The memory test shouldn't cause a delay in more recent amd64 systems. The default was changed not long after this thread was originally created.



> Modified _Thu Nov 21 18:37:11 2013 UTC_ (19 months ago) by _emaste_
> File length: 66386 byte(s)
> Diff to previous 258176
> Disable amd64 boot time memory test by default
> ...


----------



## SirDice (Jun 29, 2015)

It doesn't look like it has made its way into 9.x though.

https://reviews.freebsd.org/rS283262


----------



## usdmatt (Jun 29, 2015)

Strange how something that can cause such a huge delay on modern systems and "has little value on contemporary amd64 hardware" wasn't marked for MFC in the first place.

Doesn't seem the sort of thing that would need to go through review to me. The comments on the related review for stable/10 seem to follow a similar opinion



> jhb
> Hmm, I haven't seen a review request for an MFC before. Presumably changes should get reviewed before going into HEAD, so an MFC doesn't need the same level of review. I certainly think it is fine to MFC this change though.





> kib
> I think this is a request for opinion about possibility of MFC, i.e. whether it is suitable to change the behaviour on the stable branch.
> 
> I do not see why not.
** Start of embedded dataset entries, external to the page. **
/-- A region one byte too short for its table, and a raw region one byte shorter than its file. -/
theorem witness_ExtractPreCommitFaultsArePrecise :
    (Spec.PassesEntry (file 0x80000200 7 20 []) ∧ Spec.isSectored (file 0x80000200 7 20 []) ∧
      (file 0x80000200 7 20 []).csize.toNat <
        (((file 0x80000200 7 20 []).usize.toNat + Spec.sectorBytes (file 0x80000200 7 20 []) - 1) /
          Spec.sectorBytes (file 0x80000200 7 20 []) + 1) * 4) ∧
    (Spec.PassesEntry (file 0x80000000 4 5 []) ∧ ¬ Spec.isSectored (file 0x80000000 4 5 []) ∧
      (file 0x80000000 4 5 []).csize.toNat < (file 0x80000000 4 5 []).usize.toNat) := by
  refine ⟨⟨?_, ?_, by decide⟩, ?_, ?_, by decide⟩
  · exact file_passes_entry _ _ _ _ (by decide) (by decide) (by decide) (by decide) (by decide) (by decide)
  · unfold Spec.isSectored; decide
  · exact file_passes_entry _ _ _ _ (by decide) (by decide) (by decide) (by decide) (by decide) (by decide)
  · unfold Spec.isSectored; decide

/-- A raw plain file of more than one sector. -/
theorem witness_ExtractRawPlainFileCopiesTheBytes :
    Spec.PassesEntry (file 0x80000000 600 600 []) ∧ ¬ Spec.isSectored (file 0x80000000 600 600 []) ∧
    ¬ Spec.isEncrypted (file 0x80000000 600 600 []) ∧
    (file 0x80000000 600 600 []).usize.toNat ≤ (file 0x80000000 600 600 []).csize.toNat := by
  refine ⟨?_, ?_, ?_, by decide⟩
  · exact file_passes_entry _ _ _ _ (by decide) (by decide) (by decide) (by decide) (by decide) (by decide)
  · unfold Spec.isSectored; decide
  · unfold Spec.isEncrypted; decide

/-- A region that fits is a cipher pass of its command. -/
theorem cipherPass_of_fits (i : Instr) (dir : Direction) (h : ∀ s, exec i s = .next (cryptCommand dir s)) (s : State) (key : Word)
    (off len : Nat) (m : Memory) (fits : off + len ≤ s.geom.dbufSize) :
    Spec.CipherPass i s key off len m (cryptCommand dir { s with
      dbuf := m, key := key, offset := BitVec.ofNat 32 off, length := BitVec.ofNat 32 len }).dbuf := by
  refine ⟨_, h _, ?_, rfl⟩
  unfold cryptCommand
  rw [if_neg]
  · rfl
  · rw [State.regionOverruns_iff]
    have := Nat.mod_le off (2 ^ 32)
    have := Nat.mod_le len (2 ^ 32)
    simp only [BitVec.toNat_ofNat]
    omega

/-- A raw encrypted file of two chunks, the second a part of one, whose keys are `0xFFFFFFFF` and 0. -/
def rawFile : State := { file 0x80010000 600 600 [] with key := 0xFFFFFFFF }

/-- The file enciphered chunk by chunk. -/
def rawRun : Nat → Memory
  | 0 => rawFile.dbuf
  | i + 1 => (cryptCommand .enc { rawFile with
      dbuf := rawRun i, key := rawFile.key + BitVec.ofNat 32 i, offset := BitVec.ofNat 32 (i * Spec.sectorBytes rawFile),
      length := BitVec.ofNat 32 (min (Spec.sectorBytes rawFile) (rawFile.usize.toNat - i * Spec.sectorBytes rawFile)) }).dbuf

theorem witness_EncryptThenExtractRawFileRoundTrips :
    Spec.PassesEntry rawFile ∧ ¬ Spec.isSectored rawFile ∧ Spec.isEncrypted rawFile ∧
    rawFile.usize.toNat ≤ rawFile.csize.toNat ∧ rawRun 0 = rawFile.dbuf ∧ Spec.sectorCount rawFile = 2 ∧
    ∀ i, i < Spec.sectorCount rawFile →
      Spec.CipherPass .encrypt rawFile (rawFile.key + BitVec.ofNat 32 i) (i * Spec.sectorBytes rawFile)
        (min (Spec.sectorBytes rawFile) (rawFile.usize.toNat - i * Spec.sectorBytes rawFile)) (rawRun i) (rawRun (i + 1)) := by
  have h := file_passes_entry 0x80010000 600 600 [] (by decide) (by decide) (by decide) (by decide) (by decide) (by decide)
  refine ⟨⟨h.shift, h.existing, h.archived, h.size, h.supported, h.region_fits, h.file_fits⟩, ?_, ?_, by decide, rfl, by decide, ?_⟩
  · unfold Spec.isSectored; decide
  · unfold Spec.isEncrypted; decide
  · intro i hi
    refine cipherPass_of_fits .encrypt .enc (fun _ => rfl) _ _ _ _ _ ?_
    rcases (show i = 0 ∨ i = 1 by have : Spec.sectorCount rawFile = 2 := by decide
                                  omega) with rfl | rfl <;> decide

/-- Two stored sectors behind a table of three entries: 12, 524 and 1036. -/
theorem witness_ExtractStoredSectorsConcatenates :
    let s := file 0x80000200 1036 1024 [12, 0, 0, 0, 12, 2, 0, 0, 12, 4, 0, 0]
    Spec.PassesEntry s ∧ Spec.isSectored s ∧ ¬ Spec.isEncrypted s ∧ s.usize.toNat = 2 * Spec.sectorBytes s ∧
    (2 + 1) * 4 ≤ s.csize.toNat ∧ 12 + 2 * Spec.sectorBytes s ≤ s.csize.toNat ∧
    ∀ j, j ≤ 2 → (Spec.word s.dbuf (4 * j)).toNat = 12 + j * Spec.sectorBytes s := by
  refine ⟨?_, ?_, ?_, by decide, by decide, by decide, ?_⟩
  · exact file_passes_entry _ _ _ _ (by decide) (by decide) (by decide) (by decide) (by decide) (by decide)
  · unfold Spec.isSectored; decide
  · unfold Spec.isEncrypted; decide
  · intro j hj
    rcases (by omega : j = 0 ∨ j = 1 ∨ j = 2) with rfl | rfl | rfl <;> decide

/-- A packed sector of one byte, the tag alone, for both tags. -/
theorem witness_ExtractPackedSectorDispatchesOnTheTag : ∀ tc ∈ [((0x02 : Byte), Codec.zlib), (0x08, Codec.implode)],
    let s := file 0x80000200 9 20 [8, 0, 0, 0, 9, 0, 0, 0, tc.1]
    Spec.PassesEntry s ∧ Spec.isSectored s ∧ ¬ Spec.isEncrypted s ∧ s.usize.toNat ≤ Spec.sectorBytes s ∧ 8 ≤ s.csize.toNat ∧
    (Spec.word s.dbuf 0).toNat = 8 ∧ (Spec.word s.dbuf 4).toNat = 8 + 1 ∧ 8 + 1 ≤ s.csize.toNat ∧ 0 < 1 ∧
    1 < Spec.sectorBytes s ∧ s.dbuf.read 8 = tc.1 ∧ (tc.1, tc.2) ∈ [((0x02 : Byte), Codec.zlib), (0x08, Codec.implode)] := by
  intro tc h
  refine ⟨?_, ?_, ?_, ?_⟩
  · exact file_passes_entry _ _ _ _ (by decide) (by decide) (by decide) (by decide) (by decide) (by decide)
  · unfold Spec.isSectored; exact .inl (by show (0x80000200 : Word) &&& 0x00000200 ≠ 0; decide)
  · unfold Spec.isEncrypted; show ¬ (0x80000200 : Word) &&& 0x00010000 ≠ 0; decide
  · revert tc; decide

/-- In an unencrypted file no pass changes the buffer. -/
theorem deciphers_of_plain (s : State) (h : ¬ Spec.isEncrypted s) (key : Word) (off len : Nat) (m : Memory) :
    Spec.Deciphers s key off len m m := ⟨fun e => absurd e h, fun _ => rfl⟩

theorem file_plain (csize usize : Word) (bs : List Byte) : ¬ Spec.isEncrypted (file 0x80000200 csize usize bs) :=
  (by decide : ¬ (0x80000200 : Word) &&& 0x00010000 ≠ 0)

theorem file_sectored (csize usize : Word) (bs : List Byte) : Spec.isSectored (file 0x80000200 csize usize bs) :=
  .inl (by decide : (0x80000200 : Word) &&& 0x00000200 ≠ 0)

/-- Sector 0 of an unencrypted file at 12 to 524, stored. -/
theorem stored_before_second (s : State) (plain : ¬ Spec.isEncrypted s)
    (h : Spec.sectorBytes s = 512 ∧ Spec.entry s.dbuf 0 = 12 ∧ Spec.entry s.dbuf 1 = 524 ∧ 524 ≤ s.csize.toNat ∧ 512 ≤ s.usize.toNat) :
    ∀ j, j < 1 → ∃ out, Spec.GivesSector s j s.dbuf s.dbuf out := by
  intro j hj
  obtain rfl : j = 0 := by omega
  obtain ⟨hb, h0, h1, hc, hu⟩ := h
  change Spec.entry s.dbuf (0 + 1) = 524 at h1
  refine ⟨Spec.bytes s.dbuf (Spec.entry s.dbuf 0) (Spec.sectorBytes s),
    ⟨by omega, by omega, by omega, deciphers_of_plain _ plain _ _ _ _⟩, ?_⟩
  rw [if_pos (by omega)]
  exact ⟨by omega, rfl⟩

theorem first_sector_stored (csize usize : Word) (bs : List Byte)
    (h : Spec.sectorBytes (file 0x80000200 csize usize bs) = 512 ∧ Spec.entry (file 0x80000200 csize usize bs).dbuf 0 = 12 ∧
      Spec.entry (file 0x80000200 csize usize bs).dbuf 1 = 524 ∧ 524 ≤ (file 0x80000200 csize usize bs).csize.toNat ∧
      512 ≤ (file 0x80000200 csize usize bs).usize.toNat) :
    ∀ j, j < 1 → ∃ out, Spec.GivesSector (file 0x80000200 csize usize bs) j (file 0x80000200 csize usize bs).dbuf
      (file 0x80000200 csize usize bs).dbuf out := stored_before_second _ (file_plain _ _ _) h

/-- The clauses of `FaultsSector` that look at the extent only. -/
def extentFault (s : State) (i : Nat) (m : Memory) : Option (Word × Word) :=
  if Spec.entry m (i + 1) < Spec.entry m i then some (0x00003003, Spec.sectorInfo 1 i)
  else if Spec.sectorBytes s < Spec.entry m (i + 1) - Spec.entry m i then some (0x00003003, Spec.sectorInfo 2 i)
  else if s.csize.toNat < Spec.entry m i then some (0x00003003, Spec.sectorInfo 3 i)
  else if s.csize.toNat < Spec.entry m (i + 1) then some (0x00008203, Spec.sectorInfo 2 i)
  else if Spec.entry m (i + 1) = Spec.entry m i then some (0x00008203, Spec.sectorInfo 3 i)
  else if Spec.entry m (i + 1) - Spec.entry m i = Spec.sectorBytes s ∧ s.usize.toNat - i * Spec.sectorBytes s < Spec.sectorBytes s then
    some (0x00008203, Spec.sectorInfo 4 i)
  else none

theorem bad_extent (s : State) (i : Nat) (status einfo : Word) (h : extentFault s i s.dbuf = some (status, einfo)) :
    Spec.FaultsSector s i s.dbuf status einfo := by
  unfold extentFault at h
  unfold Spec.FaultsSector
  repeat' split at h
  all_goals simp_all

/-- Two sectors, the first stored, the second of the unknown tag `0x12`. -/
def taggedFile : State :=
  { file 0x80000200 526 1024 [] with dbuf := (stored [12, 0, 0, 0, 12, 2, 0, 0, 14, 2, 0, 0]).write 524 0x12 }

/-- Sector `i` of an unencrypted file meets the hypotheses behind `i` stored sectors. -/
def BadSector (s : State) (i : Nat) (status einfo : Word) : Prop :=
  Spec.PassesEntry s ∧ Spec.isSectored s ∧ (Spec.sectorCount s + 1) * 4 ≤ s.csize.toNat ∧ i < Spec.sectorCount s ∧
  Spec.OpensTable s s.dbuf ∧ (∀ j, j < i → ∃ out, Spec.GivesSector s j s.dbuf s.dbuf out) ∧
  Spec.FaultsSector s i s.dbuf status einfo

/-- The clauses on an extent, in their order, for sector 0: a reversed extent; one a byte longer than a sector; one that starts past
the region; one that ends past it; an empty one; a whole sector of a shorter file. -/
theorem witness_ExtractEndsAtTheFirstBadSector :
    ∀ c ∈ ([(16, 20, [8, 0, 0, 0, 7, 0, 0, 0], 0x00003003, 0x01000000), (600, 20, [8, 0, 0, 0, 9, 2, 0, 0], 0x00003003, 0x02000000),
        (16, 20, [17, 0, 0, 0, 18, 0, 0, 0], 0x00003003, 0x03000000), (16, 20, [16, 0, 0, 0, 17, 0, 0, 0], 0x00008203, 0x02000000),
        (16, 20, [16, 0, 0, 0, 16, 0, 0, 0], 0x00008203, 0x03000000),
        (600, 511, [8, 0, 0, 0, 8, 2, 0, 0], 0x00008203, 0x04000000)] : List (Word × Word × List Byte × Word × Word)),
      BadSector (file 0x80000200 c.1 c.2.1 c.2.2.1) 0 c.2.2.2.1 c.2.2.2.2 := by
  intro c h
  refine ⟨?_, file_sectored _ _ _, ?_, ?_, deciphers_of_plain _ (file_plain _ _ _) _ _ _ _, fun j hj => absurd hj (by omega), ?_⟩ <;>
    simp only [List.mem_cons, List.not_mem_nil, or_false] at h <;> rcases h with rfl | rfl | rfl | rfl | rfl | rfl
  all_goals first
    | exact file_passes_entry _ _ _ _ (by decide) (by decide) (by decide) (by decide) (by decide) (by decide)
    | decide +kernel
    | exact bad_extent _ _ _ _ (by decide +kernel)

/-- The same at sector 1, behind a stored sector 0 at 12: entry 2 below entry 1; a byte more than a sector; past the region; equal to
entry 1; a whole sector where the file has a byte less. -/
theorem witness_ExtractEndsAtTheFirstBadSector_second :
    ∀ c ∈ ([(2000, 1024, [12, 0, 0, 0, 12, 2, 0, 0, 11, 2, 0, 0], 0x00003003, 0x01000001),
        (2000, 1024, [12, 0, 0, 0, 12, 2, 0, 0, 13, 4, 0, 0], 0x00003003, 0x02000001),
        (524, 1024, [12, 0, 0, 0, 12, 2, 0, 0, 13, 2, 0, 0], 0x00008203, 0x02000001),
        (524, 1024, [12, 0, 0, 0, 12, 2, 0, 0, 12, 2, 0, 0], 0x00008203, 0x03000001),
        (2000, 1023, [12, 0, 0, 0, 12, 2, 0, 0, 12, 4, 0, 0], 0x00008203, 0x04000001)] : List (Word × Word × List Byte × Word × Word)),
      BadSector (file 0x80000200 c.1 c.2.1 c.2.2.1) 1 c.2.2.2.1 c.2.2.2.2 := by
  intro c h
  refine ⟨?_, file_sectored _ _ _, ?_, ?_, deciphers_of_plain _ (file_plain _ _ _) _ _ _ _, ?_, ?_⟩ <;>
    simp only [List.mem_cons, List.not_mem_nil, or_false] at h <;> rcases h with rfl | rfl | rfl | rfl | rfl
  all_goals first
    | exact file_passes_entry _ _ _ _ (by decide) (by decide) (by decide) (by decide) (by decide) (by decide)
    | decide +kernel
    | exact bad_extent _ _ _ _ (by decide +kernel)
    | exact first_sector_stored _ _ _ (by decide +kernel)

/-- An unknown tag in sector 1. -/
theorem witness_ExtractEndsAtTheFirstBadSector_tag : BadSector taggedFile 1 0x00002103 0x12000001 := by
  have h := file_passes_entry 0x80000200 526 1024 [] (by decide) (by decide) (by decide) (by decide) (by decide) (by decide)
  have plain : ¬ Spec.isEncrypted taggedFile := file_plain 526 1024 []
  refine ⟨⟨h.shift, h.existing, h.archived, h.size, h.supported, h.region_fits, h.file_fits⟩, file_sectored 526 1024 [],
    by decide +kernel, by decide +kernel, deciphers_of_plain _ plain _ _ _ _, stored_before_second _ plain (by decide +kernel), ?_⟩
  unfold Spec.FaultsSector
  iterate 6 rw [if_neg (by decide +kernel)]
  exact ⟨taggedFile.dbuf, ⟨by decide +kernel, by decide +kernel, by decide +kernel, deciphers_of_plain _ plain _ _ _ _⟩,
    by decide +kernel, .inl (by decide +kernel)⟩

/-- The file of R166: 40 bytes, encrypted, one sector. -/
def r166 : State :=
  { file 0x80030200 40 20
      [0x7D, 0xDA, 0x93, 0xBE, 0x19, 0xA2, 0x0F, 0xAB, 0xE9, 0x7D, 0x06, 0x34, 0x54, 0xB4, 0x22, 0x0F, 0x02, 0x77, 0xC9, 0x00,
       0xF4, 0xD5, 0xD7, 0xCE, 0x81, 0x19, 0x5D, 0xEF, 0xD3, 0xFF, 0xDF, 0x40, 0xB9, 0xDC, 0x73, 0x8F, 0x9B, 0xCD, 0x7C, 0x65] with
    key := 0x82C4622D }

/-- R166 with its table deciphered by hand. -/
def r166Table : State := cryptCommand .dec { r166 with key := r166.key - 1, offset := 0, length := 8 }

/-- R166 with its sector deciphered too. -/
def r166Plain : State :=
  cryptCommand .dec { r166 with dbuf := r166Table.dbuf, offset := BitVec.ofNat 32 8, length := BitVec.ofNat 32 (40 - 8) }

/-- R166: the table deciphers to 8 and 40, and the first word of the sector to the tag 2 and the stream's first bytes. -/
theorem test_r166 : r166Table.dbuf.readBytes 0 8 = [8, 0, 0, 0, 40, 0, 0, 0] ∧
    r166Plain.dbuf.readBytes 8 8 = [0x02, 0x78, 0x01, 0x01, 0x14, 0x00, 0xEB, 0xFF] := by decide +kernel

/-- Two encrypted packed sectors behind a table that deciphers to 12, 20 and 28; with `KEY` at its largest value the key of sector 1 is 0
(V-X18). -/
def twoSectors : State :=
  { file 0x80010200 28 600 [245, 103, 255, 58, 193, 143, 47, 31, 4, 235, 247, 79, 1, 2, 3, 4, 5, 6, 7, 8, 9, 10, 11, 12, 13, 14, 15, 16] with
    key := 0xFFFFFFFF }

/-- The region deciphered by hand: the table, then sector by sector. -/
def sectorRun (s : State) : Nat → Memory
  | 0 => (cryptCommand .dec { s with
      dbuf := s.dbuf, key := s.key - 1, offset := BitVec.ofNat 32 0, length := BitVec.ofNat 32 ((Spec.sectorCount s + 1) * 4) }).dbuf
  | i + 1 => (cryptCommand .dec { s with
      dbuf := sectorRun s i, key := s.key + BitVec.ofNat 32 i, offset := BitVec.ofNat 32 (Spec.entry (sectorRun s i) i),
      length := BitVec.ofNat 32 (Spec.entry (sectorRun s i) (i + 1) - Spec.entry (sectorRun s i) i) }).dbuf

theorem sectorRun_opensTable (s : State) (h : Spec.isEncrypted s) (fits : 0 + (Spec.sectorCount s + 1) * 4 ≤ s.geom.dbufSize) :
    Spec.OpensTable s (sectorRun s 0) :=
  ⟨fun _ => cipherPass_of_fits .decrypt .dec (fun _ => rfl) _ _ _ _ _ fits, fun n => absurd h n⟩

theorem sectorRun_opensSector (s : State) (i : Nat) (h : Spec.isEncrypted s) (fits : s.csize.toNat ≤ s.geom.dbufSize)
    (le : Spec.entry (sectorRun s i) i ≤ Spec.entry (sectorRun s i) (i + 1))
    (short : Spec.entry (sectorRun s i) (i + 1) - Spec.entry (sectorRun s i) i ≤ Spec.sectorBytes s)
    (inside : Spec.entry (sectorRun s i) (i + 1) ≤ s.csize.toNat) :
    Spec.OpensSector s i (sectorRun s i) (sectorRun s (i + 1)) :=
  ⟨le, short, inside, fun _ => cipherPass_of_fits .decrypt .dec (fun _ => rfl) _ _ _ _ _ (by omega), fun n => absurd h n⟩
The memory 'test' is useless, IMO.



Not that I run anything other than 10.1+ on new systems these days (I don't have any existing large memory servers) so unlikely to ever affect me.


----------



## canoodle (Jun 28, 2019)

thanks for this cool OS! 

imho boot delay should kept as short as possible, imho it is important that machines should boot up and shutdown fast, humans should NEVER wait for machines, machines can wait forever...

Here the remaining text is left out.